The news as the Coalition continues to stonewall questions about the details of its rival broadband policy to the NBN. In its ‘Real Solutions’ policy document published this week, the organisation included only a scant few paragraphs relating to its broadband policy, noting that it would deliver high-speed broadband that was both affordable for families and business and cost-effective for taxpayers.
“We will for the first time do a fully transparent cost-benefit analysis of the National Broadband Network, to find out the quickest and most cost- efficient way to upgrade broadband to all areas where services are now unavailable or sub- standard,” the document states. “This is the cost-benefit analysis Labor didn’t do before committing to spend tens of billions of dollars on the NBN.”
“We will roll out super-fast broadband using whichever is the most effective and cost efficient technology and we will use existing infrastructure where we can,” it adds. “We will roll it out faster to high priority areas. We will end billions of dollars of wasteful spending on the NBN and deliver more of the modern infrastructure we urgently need while encouraging competition wherever possible to put downward pressure on prices.”
This month I made a bet with a senior telecommunications industry figure about the Coalition’s plans for the NBN. If the Coalition wins government and takes Abbott’s professed approach to the NBN (broadly, shutting it down and walking away), I have committed to buying this figure dinner to the value of $200 at a restaurant of their choice.
However, if the Coalition wins government and takes Turnbull’s approach to the NBN (broadly, retaining its bones, including NBN Co, but re-shaping it and focusing on FTTN), then they’ll buy me dinner to the value of $200 at a restaurant of my choice. If Labor wins, all bets are off.
Right now, I suspect what is happening inside the Shadow Cabinet is that Malcolm Turnbull is trying to talk some sense into long-time NBN critics such as Tony Abbott and Joe Hockey, who would likely take a very radical scalpel to the NBN if they take power in the Federal Election coming in mid-September this year.
And he had better. Because under no circumstances is it a realistic policy for the Coalition to simply shut down NBN Co, sacking some 1,700 staff and walk away from a situation where construction is under way to hundreds of thousands of homes and tens of thousands of people are already using the NBN’s services.

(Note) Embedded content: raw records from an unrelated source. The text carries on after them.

-- ==== Sys2Proof/Machine/Patterns.lean ====
section
/-! DEFINITION. Pattern sets: the records of the halves (R224–R227, R231), the Seam descriptor (R240), the loader with
its CRC check and ready bits (R221, R222, R252, R255), and the grid on which stitches move (R185–R191, R205, R226). -/

namespace Sys2Proof.Machine

/- ### Records -/

def recBits (r : Word64) (hi lo : Nat) : Nat := bitsOf r.toNat hi lo

def recKind (r : Word64) : Nat := recBits r 3 0
def recSpan (r : Word64) : Nat := recBits r 8 4
def recSlot (r : Word64) : Nat := recBits r 24 9
def recRun (r : Word64) : Nat := recBits r 32 25 + 1

def kSend : Nat := 1
def kRecv : Nat := 2
def kPass : Nat := 3
def kRadd : Nat := 4
def kXin : Nat := 5
def kXout : Nat := 6
def kTxwin : Nat := 7
def kRxwin : Nat := 8

/-- ROW and STRIDE of SEND and RECV; the row of the `i`th slot of the run (R227). -/
def recRow (r : Word64) (i : Nat) : Int := (recBits r 44 33 : Int) + i * ofSigned 8 (recBits r 52 45)

/-- OUT of a SEND, IN and OP of a RECV. -/
def recPort (r : Word64) : Nat := recBits r 56 53
def recOp (r : Word64) : Nat := recBits r 58 57

/-- IN and OUT of a PASS; INA, INB, OUT and ETYPE of a RADD. -/
def passIn (r : Word64) : Nat := recBits r 36 33
def passOut (r : Word64) : Nat := recBits r 40 37
def raddA (r : Word64) : Nat := recBits r 36 33
def raddB (r : Word64) : Nat := recBits r 40 37
def raddOut (r : Word64) : Nat := recBits r 44 41
def raddType (r : Word64) : Nat := recBits r 46 45

/-- COL, LINK and BROW of XIN and XOUT; LINK, BLOCKS and BASE of the window records (R231). -/
def xCol (r : Word64) : Nat := recBits r 38 33
def xLink (r : Word64) : Nat := recBits r 44 39
def xBrow (r : Word64) : Nat := recBits r 54 45
def winLink (r : Word64) : Nat := recBits r 38 33
def winBlocks (r : Word64) : Nat := recBits r 53 45 + 1
def winBase (r : Word64) : Nat := recBits r 62 55

/-- 64-bit words of a byte string. -/
def words64 : Nat → List Byte → List Word64
  | 0, _ => []
  | n + 1, bs => BitVec.ofNat 64 (leNat (bs.take 8)) :: words64 n (bs.drop 8)

/-- A half as it is loaded (R224): its pattern ID, its records, and whether its CRC fits. A tile half gives the number of
its records; an X-die half is taken to hold records up to its end.
(DEDUCED, log entry 31) -/
def parseHalf (xdie : Bool) (bs : List Byte) : Bool × PatHalf :=
  let hdr := leNat (bs.take 16)
  let n := if xdie then (bs.length - 16) / 8 else bitsOf hdr 24 16
  let body := (bs.drop 16).take (8 * n)
  (decide (16 + 8 * n ≤ bs.length) && crc32c body == bitsOf hdr 95 64,
    { pid := hdr % 2 ^ 16, recs := words64 n body, loaded := true })

/-- The constraints of a span: `n` words of the descriptor (R240). -/
def parseCons : Nat → List Word64 → List SpanCon
  | 0, _ => []
  | _ + 1, [] => []
  | n + 1, w :: ws => ⟨recBits w 4 0, recBits w 20 5, recBits w 29 21 + 1⟩ :: parseCons n ws

/-- The spans of a descriptor (R240). -/
def parseSpans : Nat → List Word64 → List SpanDesc
  | 0, _ => []
  | _ + 1, [] => []
  | n + 1, w :: ws => ⟨recBits w 15 0, parseCons (recBits w 18 16) ws⟩ :: parseSpans n (ws.drop (recBits w 18 16))

/-- A Seam descriptor, and whether its CRC fits (R240). -/
def parseDesc (bs : List Byte) : Bool × SeamDesc :=
  let hdr := leNat (bs.take 16)
  let body := bs.drop 16
  (decide (16 ≤ bs.length) && crc32c body == bitsOf hdr 95 64,
    ⟨BitVec.ofNat 16 hdr, bitOf hdr 21, parseSpans (bitsOf hdr 20 16 + 1) (words64 (body.length / 8) body)⟩)

/- ### The loader -/

/-- The next superstep and its micro-batch (R49): forward and backward supersteps repeat for every micro-batch, and the
update supersteps follow once. -/
def State.nextStep (s : State) : Option (Nat × Nat) :=
  let i := s.step.idx
  let upd := fun (j : Nat) => match s.step.steps[j]? with
    | some st => st.phase == .update
    | none => true
  let mb := s.rd Reg.TK_STAT_MB
  if !upd i && upd (i + 1) && decide (mb + 1 < s.rd Reg.TK_STAT_MB_COUNT) then some (0, mb + 1)
  else if i + 1 < s.step.steps.length then some (i + 1, mb)
  else none

/-- The tree that closes a superstep has kind Hem: the superstep ends in the Hem and has no Seam (R50). -/
def State.endsInHem (s : State) (st : Superstep) : Bool := s.bindKind st.tree.val == tkHem

/-- The loader starts on the pattern set of a superstep (R221): every idle half becomes not ready. `same` says that the
routing tables of the superstep's phase are in force already (R252).
(DEDUCED, log entry 25) -/
def State.loadSet (s : State) (st : Superstep) (same : Bool) : State :=
  let s1 := s.mapTiles (fun _ t => { t with patIdle := {}, badPat := false })
  let s2 := { s1 with seam := { s1.seam with
    pidNext := st.pid.toNat, xhalfNext := [{}, {}], descNext := none, routesNext := [none, none],
    routesReady := [same, same], reloaded := [], failed := [] } }
  (((s2.wr Reg.PT_SET_NEXT st.pid.toNat).wr Reg.PT_STAT_LOADER 1).wr Reg.PT_STAT_XREADY 0).wr Reg.PT_STAT_DREADY 0

/-- The loader starts for a superstep that ends in a Seam.
(DEDUCED, log entry 25) -/
def State.startLoader (s : State) (i : Nat) (same : Bool) : State :=
  match s.step.steps[i]? with
  | some st => if s.endsInHem st then s else s.loadSet st same
  | none => s

/-- A number that names a part of a pattern set, as `PT_ERR.WHERE` does (R255); 0x2000 up for routing tables. -/
def partKey : PatPart → Nat
  | .tile t => t.val
  | .xhalf x => 0x1802 + x.val
  | .routes x => 0x2000 + x.val
  | .desc => 0x1FFF

/-- A part fails its CRC (R221): it is reloaded once; a second mismatch is a pattern fault of class H. -/
def State.patFail (s : State) (part : PatPart) : State :=
  if s.seam.reloaded.contains (partKey part) then
    let w := partKey part
    let s1 :=
      if s.on Reg.PT_ERR_VALID then
        if s.rd Reg.PT_STAT_LOADER = 3 ∧ s.rd Reg.PT_ERR_CODE = 1 ∧ w < s.rd Reg.PT_ERR_WHERE then
          s.wr Reg.PT_ERR_WHERE w
        else s
      else ((s.wr Reg.PT_ERR_CODE 1).wr Reg.PT_ERR_WHERE w).flag Reg.PT_ERR_VALID
    let s2 := s1.wr Reg.PT_STAT_LOADER 3
    State.openFault { s2 with seam := { s2.seam with failed := w :: s2.seam.failed } } (s2.faultRec 7 1)
  else
    { s.bump Reg.PT_STAT_RELOADS 1 with seam := { s.seam with reloaded := partKey part :: s.seam.reloaded } }

/-- The physical positions of the logical tiles of a die. -/
def State.dieTiles (s : State) (d : Nat) : List Nat :=
  (List.range 1536).filterMap (fun i => s.physOf (d * 1536 + i))

/-- The ready bits of all tiles of a die are set in one cycle, once every half of that die has loaded (R222). -/
def State.readyDie (s : State) (d : Nat) : State :=
  let ps := s.dieTiles d
  if ps.all (fun p => (s.tile p).patIdle.loaded) then
    ps.foldl (fun s p => s.modTile p (fun t => { t with patIdle := { t.patIdle with ready := true } })) s
  else s

/-- `PT_STAT` follows what has loaded (R255). -/
def State.loaderStat (s : State) : State :=
  let x := s.seam.xhalfNext.all (fun h => h.loaded) && s.seam.routesReady.all id
  let d := s.seam.descNext.isSome
  let s1 := (s.wr Reg.PT_STAT_XREADY (b2n x)).wr Reg.PT_STAT_DREADY (b2n d)
  if s1.rd Reg.PT_STAT_LOADER = 1 ∧ x ∧ d ∧ s1.allTiles.all (fun p => (s1.tile p).patIdle.ready) then
    s1.wr Reg.PT_STAT_LOADER 2
  else s1

/-- A tile half comes in CTL packets from the M die that feeds the tile's compute die (R194, R221): 4,096 B and a header
flit.
(DEDUCED, log entry 35) -/
def State.countHalf (s : State) (t : Nat) : State := s.countFlits (0x1800 + t / 1536 % 2) t 0 65

/-- PATTERN_HALF_LOADED (R221, R222, R252): a part of the set has arrived from the job image. The loader is done with a part
that failed twice.
(DEDUCED, log entry 31) -/
def execPatternHalfLoaded (part : PatPart) (data : List Byte) (s : State) : Res :=
  if s.rd Reg.PT_STAT_LOADER = 0 ∨ s.rd Reg.PT_STAT_LOADER = 2 ∨ s.seam.failed.contains (partKey part) then .next s
  else match part with
    | .tile t =>
      (match s.physOf t.val with
      | none => .fault .noSuchTile
      | some p =>
        let h := parseHalf false data
        let s := s.countHalf t.val
        .next (if h.1 then ((s.modTile p (fun t => { t with patIdle := h.2 })).readyDie (t.val / 1536)).loaderStat
          else s.patFail part))
    | .xhalf x =>
      let h := parseHalf true data
      .next (if h.1 then
          State.loaderStat { s with seam := { s.seam with
            xhalfNext := modNth s.seam.xhalfNext x.val (fun _ => { h.2 with ready := true }) } }
        else s.patFail part)
    | .desc =>
      let h := parseDesc data
      .next (if h.1 then State.loaderStat { s with seam := { s.seam with descNext := some h.2 } } else s.patFail part)
    | .routes x =>
      .next (State.loaderStat { s with seam := { s.seam with
        routesNext := modNth s.seam.routesNext x.val (fun _ => some (data.map (fun b => b.toNat))),
        routesReady := modNth s.seam.routesReady x.val (fun _ => true) } })

/- ### The grid -/

/-- The enabled rows of a compute die: 48, or 44 (R186). -/
def State.nr (s : State) : Nat := (s.enabledRows 0).length

/-- A place that a mesh port leads to (R190, R226). -/
inductive Place where
  | tile (t : Nat)
  | xdie (x : Nat)
  | mdie (m : Nat)
deriving DecidableEq, Repr

/-- Where a mesh port of a logical tile leads, and the edge that it crosses, if any. -/
def meshStep (nr t port : Nat) : Place × Option Nat :=
  let d := t / 1536
  let r := t % 1536 / 32
  let c := t % 32
  match port with
  | 0 =>
    if r ≠ 0 then (.tile (t - 32), none)
    else if d < 2 then (.xdie 0, some (8 + d))
    else (.tile ((d - 2) * 1536 + (nr - 1) * 32 + c), some d)
  | 1 =>
    if c ≠ 31 then (.tile (t + 1), none)
    else if d % 2 = 0 then (.tile ((d + 1) * 1536 + r * 32), some (d / 2))
    else (.mdie 1, some (6 + d / 2))
  | 2 =>
    if r + 1 < nr then (.tile (t + 32), none)
    else if d < 2 then (.tile ((d + 2) * 1536 + c), some (2 + d))
    else (.xdie 1, some (8 + d))
  | _ =>
    if c ≠ 0 then (.tile (t - 1), none)
    else if d % 2 = 1 then (.tile ((d - 1) * 1536 + r * 32 + 31), some (d / 2))
    else (.mdie 0, some (4 + d / 2))

/-- The side neighbour of a tile, on its own die (R188). -/
def sideStep (nr t port : Nat) : Option Nat :=
  match meshStep nr t (port - 4) with
  | (.tile u, none) => some u
  | _ => none

/-- The port of the neighbour that faces a mesh or side port. -/
def facing (port : Nat) : Nat := if port < 4 then (port + 2) % 4 else 4 + (port - 4 + 2) % 4

/-- The tile of a global column at which an X die's edge link ends (R190, R226). -/
def edgeTile (nr x col : Nat) : Nat := if x = 0 then col / 32 * 1536 + col % 32
  else (2 + col / 32) * 1536 + (nr - 1) * 32 + col % 32

end Sys2Proof.Machine
end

You can’t just walk away from a situation where billions of dollars in contracts have been signed and a ten-year fundamental infrastructure program is in place. That would demonstrate a ludicrous failure of responsibility on the part of the Coalition, and I’m sure Turnbull knows this. Abbott had better realise it soon and listen to the Earl of Wentworth’s common sense on this issue; otherwise an Abbott Prime Ministership will be characterised by the absolute debacle of the shutdown of the NBN project; an event which will live in infamy forever.

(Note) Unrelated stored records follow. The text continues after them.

-- ==== Sys2Proof/Machine/Links.lean ====
section
/-! DEFINITION. Afpen link states: training (R338, R339), authentication and the map check (R340, R341), entering and leaving
UP (R40, R250, R332), lane sparing (R342), give-up (R331, R278), and reset and re-arm (R350). -/

namespace Sys2Proof.Machine

/- ### Pattern links -/

/-- `SM_TT.LANE3_REQ` follows the lane counts of the pattern links (R251).
(DEDUCED, log entry 45) -/
def State.noteLanes (s : State) : State :=
  s.wr Reg.SM_TT_LANE3_REQ (b2n (s.patternLinks.any (fun n => s.linkUp n && s.lane3 n)))

/- ### Leaving and entering UP -/

/-- A link that leaves UP (R332, R342): its records and failed blocks are dropped, and it plays its time and tack roles no
more (R41, R44, R59). -/
def State.leaveUp (s : State) (n st : Nat) : State :=
  let s1 := (s.wr (Reg.LK_STAT_STATE n) st).wr (Reg.LK_STAT_LANES n) 0
  if !s.linkUp n then s1
  else
    let s2 := (s1.flag (Reg.LK_STAT_LEFT_UP n)).modLink n (fun l => { l with
      due := [], budgets := [], resend := [], winResend := [], winSide := [], winNaks := [], nakS := false, nakAt := none,
      rxUp := 0, uncRun := 0, replay := l.replay.map (fun e => { e with side := none }), samples := [], techo := none, echoSent := none, treeSent := none })
    let s3 := s2.noteManagerLink n
    let s4 := if s.parent = some n then s3.loseParent else s3
    ((s4.modLink n (fun l => { l with tree := {}, foldOk := false })).refresh).noteLanes

/-- A full training starts (R339). -/
def State.startTrain (s : State) (n : Nat) : State :=
  (s.leaveUp n lkPhy).modLink n (fun l => { l with
    trainSince := s.now, retryAt := none, lanes := [], ownNonce := [], peer := none })

/-- The crossing between the link clock and the core clock is armed (R350). -/
def State.armed (s : State) (n : Nat) : Bool := s.on (Reg.LK_XARM_DONE n)

/-- A link that is enabled, and whose crossings are armed, starts to train from DOWN. -/
def State.tryTrain (s : State) (n : Nat) : State :=
  if s.on (Reg.LK_CTL_EN n) ∧ s.armed n = true ∧ s.lkState n = lkDown ∧ (s.link n).retryAt = none then s.startTrain n else s

/-- The freed count of a VC as a link reaches UP (R334): what the receive buffer still holds is not free.
(DESIGN CHOICE, log entry 80) -/
def LinkSt.freshFreed (l : LinkSt) (v : Nat) : Nat :=
  (2 ^ 24 - ((l.rxPkts.filter (fun q => pkVc q == v)).map pkWire).foldl (· + ·) 0) % 2 ^ 24

/-- The state of a link that reaches UP: its sequence numbers, credits and streams start anew (R323, R327, R334); what its
receive buffers hold stays, and after a lane-sparing retrain so does what waits to be sent for the first time.
(DESIGN CHOICE, log entry 80) -/
def freshLink (full : Bool) (l : LinkSt) : LinkSt :=
  { ladj := l.ladj, rej := l.rej, lanes := l.lanes, spared := l.spared, rxPkts := l.rxPkts, msgs := l.msgs, peer := l.peer,
    freed := (List.range 3).map l.freshFreed,
    pktQ := if full then [] else l.pktQ, ctlQ := if full then [] else l.ctlQ,
    trainSince := l.trainSince, corr := l.corr, crcAt := l.crcAt, rsnAt := l.rsnAt }

/-- The window blocks of the running Seam that departed, or were to depart, while the link was not UP, and that are not
held good (R250). -/
def State.missedBlocks (s : State) (n : Nat) : List NakRec :=
  s.seam.rxWins.flatMap (fun w =>
    if w.link = n then (List.range w.blocks).filterMap (fun k =>
      match s.departs s.seam.rxWins w k with
      | some t => if t < s.now ∧ ¬ w.got.contains k then some { ord := w.ord, k := k } else none
      | none => none)
    else [])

None of this is to say that I believe Turnbull or anyone else in the Coalition has a better policy right now than the NBN. However, on the scale of lunacy to common sense, Turnbull’s FTTN vision for the NBN is a great deal more rational than the rubbish Abbott has been spouting for the past several years about ‘shutting down’ the NBN entirely. It’s good to see that Hockey has been listening to Turnbull’s views on the issue, and I hope to see a cohesive policy emanate from the Coalition on this issue over the next few months; costings, as Hockey promised, included.